CONCLUSION AND ORDERS
[74] After consideration of the foregoing issues, I find that Ms Edwards was dismissed and that it was unfair within the meaning of the Act.
[75] I find that reinstatement is not an appropriate remedy in this case.
[76] I find that compensation is appropriate.
[77] The approach by the Commission in these matters, and which I follow here, is to estimate the remuneration the employee would have received if they had not been dismissed (usually calculated by estimating how long the employee would have remained in the relevant employment but for the termination of their employment); deduct any remuneration earned by the employee since their dismissal until the end of the anticipated period of employment; deduct an amount for contingencies; consider the impact of taxation and adjust the figure accordingly; and assess the figure against the compensation cap set by s.392(5) of the Act. 30
[78] In relation to the matter of contingencies, I find there are none that ought be taken into account in this matter.

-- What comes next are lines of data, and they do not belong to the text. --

-- ==== Sys2Proof/Machine/Order.lean ====
section
/-! DEFINITION. FENCE (R217), and the steps of the memory system: a request arrives and is started at its home (R242), a
drain is received and completes (R209), a marker is accepted (R213), an outstanding register write is made (R55), a
store or a release performs (R207, R208, R224), and the completion of an AtomicOp returns (R238). -/

namespace Sys2Proof.Machine

/-! ## Outstanding register writes -/

/-- Lane of a register key, where it has one. -/
def keyLane (k : Nat) : Option Nat :=
  if k < 8192 then some (k % 32) else if 8448 ≤ k ∧ k < 8960 then some ((k - 8448) / 16) else none

/-- May this part of an outstanding write be made now, in a step that writes the lanes of m? -/
def tgtReady (m : Mask) (t : Tgt) : Bool :=
  t.val.isSome && match keyLane t.key with
    | some l => m.getLsbD l
    | none => true

/-- A parked warp goes on once it has no register write outstanding (R53). -/
def Warp.unpark (w : Warp) : Warp := if w.status = .parked ∧ w.outs = [] then { w with status := .ready } else w

/-- The write of an outstanding result in the lanes of m; the word leaves the load counter with its last part, and its
flags enter FPSTAT (R55, R99). busy says that a part of it has not come back yet. -/
def Warp.completeOut (w : Warp) (o : Out) (m : Mask) (busy : Bool) : Warp :=
  let now := o.tgts.filter (tgtReady m)
  let rest := o.tgts.filter fun t => !tgtReady m t
  let w := now.foldl (fun w t => w.storeKey t.key (t.val.getD 0#32)) w
  if rest ≠ [] ∨ busy then { w with outs := w.outs.map fun x => if x.id = o.id then { x with tgts := rest } else x }
  else
    let w := { w with outs := w.outs.filter fun x => x.id != o.id }.setFlags o.flags
    (match o.greg with
     | some (n, g) => w.putGreg (n == 8) (n % 8) g
     | none => w).unpark

/-- Is part of an access still on its way: a request, an AtomicOp? -/
def State.pending (s : State) (warp own : Nat) : Bool :=
  s.reqs.any (fun r => warpKey r.core r.slot == warp && r.own == own) || s.hostOps.any fun h => h.warp == warp && h.own == own

/-- REGISTER_WRITE_COMPLETE (R55): not before the network clock that a RECV's write waits for (R361). -/
def execRegisterWriteComplete (core slot id : Nat) (lanes : Mask) (s : State) : Host.Outcome State Fault Refusal :=
  let k := warpKey core slot
  match (s.warp k).outs.find? fun o => o.id == id with
  | some o => .next (if s.netNow < o.after then s else s.modWarp k fun w => w.completeOut o lanes (s.pending k id))
  | none => .next s

/-! ## Requests at their homes (R242) -/

/-- Another access of the core to the line goes before a request: one that stands at its home, an older one, or a release
that has not sent its own yet (R202, R215). -/
def State.outranked (s : State) (r : Request) : Bool :=
  r.port != 3 &&
    (s.reqs.any (fun x => x.id != r.id && x.port != 3 && x.core == r.core && x.line == r.line &&
        (x.arrived.isSome || decide (x.own < r.own) || (x.own == r.own && decide (x.id < r.id)))) ||
      s.hostOps.any (fun h => keyCore h.warp == r.core && lineOf h.op.key == r.line && decide (h.own < r.own)) ||
      (s.warp (warpKey r.core r.slot)).releaseOn r.line r.own)

/-- The port of its home that a request stands on: what comes from the network may come by the other slice of the cache
router, which the rule does not say of any request (R242, log 93). -/
def State.portOf (s : State) (r : Request) : Nat := if r.port = 0 ∧ s.free (8000 + r.id) % 2 = 1 then 2 else r.port

/-- The lanes of a load that find all their words in their core's L1 (R187). -/
def State.l1Lanes (s : State) (r : Request) : List LaneOp :=
  r.ops.filter fun o => o.loads && spanOf o.key o.n &&& ~~~(s.l1 r.core (if r.tracked then r.line else ncKey r.line)).valid == 0#32

/-- A request is ready to leave its core: lanes that L1 serves now are done, and only the others go on (R187, R215). -/
def State.lookInL1 (s : State) (r : Request) : State × List LaneOp :=
  let hit := s.l1Lanes r
  ((s.actAll (warpKey r.core r.slot) r.own (if r.tracked then none else some (s.l1 r.core (ncKey r.line))) hit).1,
    r.ops.filter fun o => !hit.contains o)

/-- A request reaches its home: the core keeps the order of R215 and R114, a port presents one request per network clock,
and a path that has lost its link delivers nothing (R405). -/
def State.arrive (s : State) (req : Nat) : State :=
  match s.reqs.find? fun r => r.id == req with
  | none => s
  | some r =>
    let port := s.portOf r
    let taken := s.presented.contains (s.home r.line, port)
    let cut := s.cutOff r.line || s.paths.any fun p => s.pathDown p.1 && p.2.contains (.write req)
    let ordered := r.port == 3 || (s.warp (warpKey r.core r.slot)).epochOk r.own
    let look := s.lookInL1 r
    if r.arrived.isSome ∨ s.outranked r ∨ !ordered then s
    else if look.2 = [] then ({ look.1 with reqs := look.1.reqs.filter fun x => x.id != req } : State).offPath req
    else if taken ∨ cut then s
    else
      { look.1 with nextId := s.nextId + 1, presented := (s.home r.line, port) :: s.presented
                    reqs := look.1.reqs.map fun x =>
                      if x.id = req then { x with arrived := some s.netNow, port, door := s.nextId, ops := look.2 } else x }

/-- Earliest arrival among requests. -/
def earliest : List Request → Option Nat
  | [] => none
  | r :: rs =>
    match r.arrived, earliest rs with
    | some a, some b => some (min a b)
    | some a, none => some a
    | none, x => x

/-- Does a request stand at the head of its port: is every earlier one of the port started (R242)? -/
def State.atHead (s : State) (r : Request) : Bool :=
  !s.reqs.any fun x => x.arrived.isSome && !x.begun && x.port == r.port && s.home x.line == s.home r.line && decide (x.door < r.door)

/-- The request of a line that its home has started, or else the one that it starts: one in each network clock, of the
earliest arrivals those at the head of their port, and of several the first port from the round-robin pointer on (R242). -/
def State.pickRequest (s : State) (slice line : Nat) : Option (Request × Bool) :=
  let here := s.reqs.filter fun r => r.line == line && r.arrived.isSome && s.home line == slice
  match here.find? fun r => r.begun with
  | some r => some (r, false)
  | none =>
    let first := if s.starts.contains line then [] else here.filter fun r => r.arrived == earliest here && s.atHead r
    let ptr := tget 0 s.rr slice
    (((List.range 4).map fun i => (ptr + i) % 4).findSome? fun p => first.find? fun r => r.port == p).map
      fun r => (r, decide (1 < first.length))

/-- The home starts a request (R242). -/
def State.startRequest (s : State) (r : Request) : State :=
  if r.begun then s
  else
    { s with starts := r.line :: s.starts
             reqs := s.reqs.map fun x => if x.id = r.id then { x with begun := true } else x }

/-- HOME_REQUEST (R242): the winner is served, or held until a claim, a pin or a drain is over. -/
def execHomeRequest (slice line : Nat) (s : State) : Host.Outcome State Fault Refusal :=
  match s.pickRequest slice line with
  | none => .next s
  | some (r, tie) =>
    if r.held then .next s
    else
      let t := if tie then { s with rr := tset 0 s.rr slice ((r.port + 1) % 4) } else s
      let t := t.startRequest r
      match s.obstacle r with
      | .none => .next (t.serve r)
      | .busy => .next t
      | .record x => .next (t.startDrain x line r.id)

/-! ## Drains (R209) -/

/-- DRAIN_REQUEST: the core writes back what the drain covers, and sends its markers. -/
def execDrainRequest (core : Nat) (s : State) : Host.Outcome State Fault Refusal :=
  match s.drains.find? fun d => d.core == core && !d.started with
  | none => .next s
  | some d =>
    let ls := s.dirtyLines core d.num
    let ps := distinct (s.pathsOf core ls)
    let t := (s.writeBackAll core ls).sendMarkers ps (.marker 0 d.id true)
    .next { t with drains := t.drains.map fun x => if x.id = d.id then { x with started := true, markers := ps.length } else x }

/-- DRAIN_COMPLETE: the record is drained, and the held request is served. -/
def execDrainComplete (id : Nat) (s : State) : Host.Outcome State Fault Refusal :=
  match s.drains.find? fun d => d.id == id with
  | none => .next s
  | some d =>
    if !d.started ∨ 0 < d.markers then .next s
    else
      let t : State :=
        { s with drains := s.drains.filter fun x => x.id != id
                 reqs := s.reqs.map fun x => if x.id = d.req then { x with held := false } else x }
      let t := t.modLine d.line fun x =>
        match x.record with
        | some r => if r.core = d.core ∧ r.num = d.num then { x with record := some { r with drained := true } } else x
        | none => x
      match t.reqs.find? fun x => x.id == d.req with
      | none => .next t
      | some r => if t.obstacle r = .none then .next (t.serve r) else .next t

/-- The directory evicts a line's entry (R212): a record is drained first, every copy comes back with its dirty words, and
the record goes. An entry that a claim, a fetch or a drain needs stays. -/
def State.evictEntry (s : State) (line : Nat) : State :=
  if (s.line line).claims ≠ [] ∨ s.fetchPinned line ∨ !s.drainReady none line ∨ s.drains.any fun d => d.line == line then s
  else
    (((s.drainNow none line).recall none line 0xFFFFFFFF#32).invalidate none line 0xFFFFFFFF#32).modLine line fun x =>
      { x with record := none }

/-! ## Markers (R213) -/

/-- A marker with no write before it, and the path without it. -/
def takeMarker : List PathItem → Option (PathItem × List PathItem)
  | [] => none
  | .marker w o d :: q => some (.marker w o d, q)
  | .write _ :: _ => none

/-- FLUSH_MARKER: accepted once every earlier write of its path is. -/
def execFlushMarker (path : Nat) (s : State) : Host.Outcome State Fault Refusal :=
  match if s.pathDown path then none else takeMarker (s.pathItems path) with
  | some (.marker warp own drain, q) =>
    let t := s.modPath path fun _ => q
    if drain then
      .next { t with drains := t.drains.map fun d => if d.id = own then { d with markers := d.markers - 1 } else d }
    else
      .next (t.modWarp warp fun w =>
        { w with stq := w.stq.map fun e => if e.id = own then { e with markers := e.markers - 1 } else e })
  | _ => .next s

/-! ## Stores and releases perform (R207) -/

/-- The store entry leaves the counter, with its flags (R99). -/
def Warp.dropStore (w : Warp) (e : StEnt) : Warp :=
  { w with stq := w.stq.filter fun x => x.id != e.id }.setFlags e.flags

def Warp.setStore (w : Warp) (e : StEnt) : Warp := { w with stq := w.stq.map fun x => if x.id = e.id then e else x }

/-- The markers of a release or fence go down every path to the homes of the warp's earlier writes (R214). -/
def State.sendMine (s : State) (warp : Nat) (e : StEnt) : State :=
  let mine := (s.reqs.filter fun r => warpKey r.core r.slot == warp && decide (r.own < e.id) && r.isWrite).map fun r => r.line
  let ps := distinct (s.pathsOf (keyCore warp) mine)
  (s.sendMarkers ps (.marker warp e.id false)).modWarp warp fun w => w.setStore { e with stage := 1, markers := ps.length }

/-- Once every earlier access has performed, the core's dirty lines are written back with their markers where the release is
eager, and its own accesses wait for those (R224). -/
def State.sendDirty (s : State) (warp : Nat) (e : StEnt) (eager : Bool) : State :=
  let core := keyCore warp
  let ls := if eager then s.dirtyLines core ((s.core core).relCtr + 1#32) else []
  let ps := distinct (s.pathsOf core ls)
  ((s.writeBackAll core ls).sendMarkers ps (.marker warp e.id false)).modWarp warp fun w =>
    w.setStore { e with stage := 2, markers := ps.length }

/-- CWB and CINV reach the home (R196). -/
def State.cleanLine (s : State) (core : Nat) (mem drop every : Bool) (line : Nat) : State :=
  let s := s.writeBack core line
  let s := if drop then (s.dropCopy core line).modL1 core (ncKey line) fun _ => {} else s
  let s := if every then s.invalidate none line 0xFFFFFFFF#32 else s
  let s := if mem ∨ every then s.modLine line fun x => { x with dirty := false } else s
  if every ∧ !s.pinned line then s.modLine line fun x => { x with inL2 := false, way := 0, prio := 1, stamp := 0 } else s

/-- Bytes into a team's scratchpad. -/
def State.putScratch (s : State) (team off : Nat) (bs : List Byte) : State :=
  s.modTeam team fun t => { t with scratch := Machine.putBytes t.scratch off bs }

[79] Having regard to the considerations established by s.392 of the Act, and the criteria established by the Commission, I find that compensation should comprise a payment by the respondent to the applicant calculated as follows:
Assessment of remuneration lost: | 11 weeks projected lost income at the rate of $944.72 per week | $10,391.92 |
Employer superannuation contribution on above | 9% | $935.27 |
LESS: | Monies earned since dismissal | - $2,600.00 |
LESS: | Contingencies | $0 |
TOTAL | $8,727.19 |
[80] The above amount does not exceed the compensation cap applying at the time of dismissal.
[81] The compensation payment of $8,727.19 will be taxed by the employer according to law, and is to be made in two instalments, and is to be paid in addition to the payments already made by the Respondent to the Applicant. The first 50% will be paid within 14 days of the Order issued with this decision; the second 50% will be paid within 28 days of the Order issued with this decision.
[82] An Order to the above effect will be issued in conjunction with this decision.
COMMISSIONER
Appearances:
Mr M Edwards with Ms R Edwards on her own behalf
Ms R Mechielsen and Mr N Bone for the Respondent
Hearing details:
2014.
Melbourne:
February, 4
1 Exhibit R1, para 3
2 Exhibit R1, para 36
3 Exhibit R1, para 25
4 Exhibit A2, p 2
5 Exhibit A1, para 2
6 Exhibit A1, para 3
7 Exhibit R1, para 34 and Attachment I
8 Exhibit A1, para 28 and Attachment H
9 Exhibit R1, para 34
10 Exhibit R1, paras 9-10
11 Exhibit R1, Attachment B
12 Exhibit R1, para 6 & 7
13 Exhibit R1, para 13
14 Exhibit R1, para 13
15 Exhibit A1, para 7; Exhibit R1, para 14
16 Exhibit R1, para 15 and Attachment C
17 Exhibit R1, para 17 & 18
18 Exhibit R1, para 20 - 27
19 Exhibit A1, paras 19 and 20
20 Exhibit A1, para 11
21 Exhibit A1, para 13
22 Exhibit A1, para 14 & Attachment D
23 Exhibit A1, para 20 & Attachment F
24 Exhibit A1, para Attachment F
25 Exhibit R1, para 16
26 Exhibit R1, para 36
27 Fair Work Regulations 2009, reg 1.07(2)(a)
28 Ellawala v Australian Postal Corporation, AIRCFB (2000), Print S5109, at [33] and [34].
29 Exhibit R1, para 25
30 See Sprigg v Paul’s Licensed Festival Supermarket (1998) 88 IR 21, 32, and Ellawala v Australian Postal Corporation (unreported, AIRCFB, Ross VP, Williams SDP, Gay C, 17 April 2000) Print S5109 [33].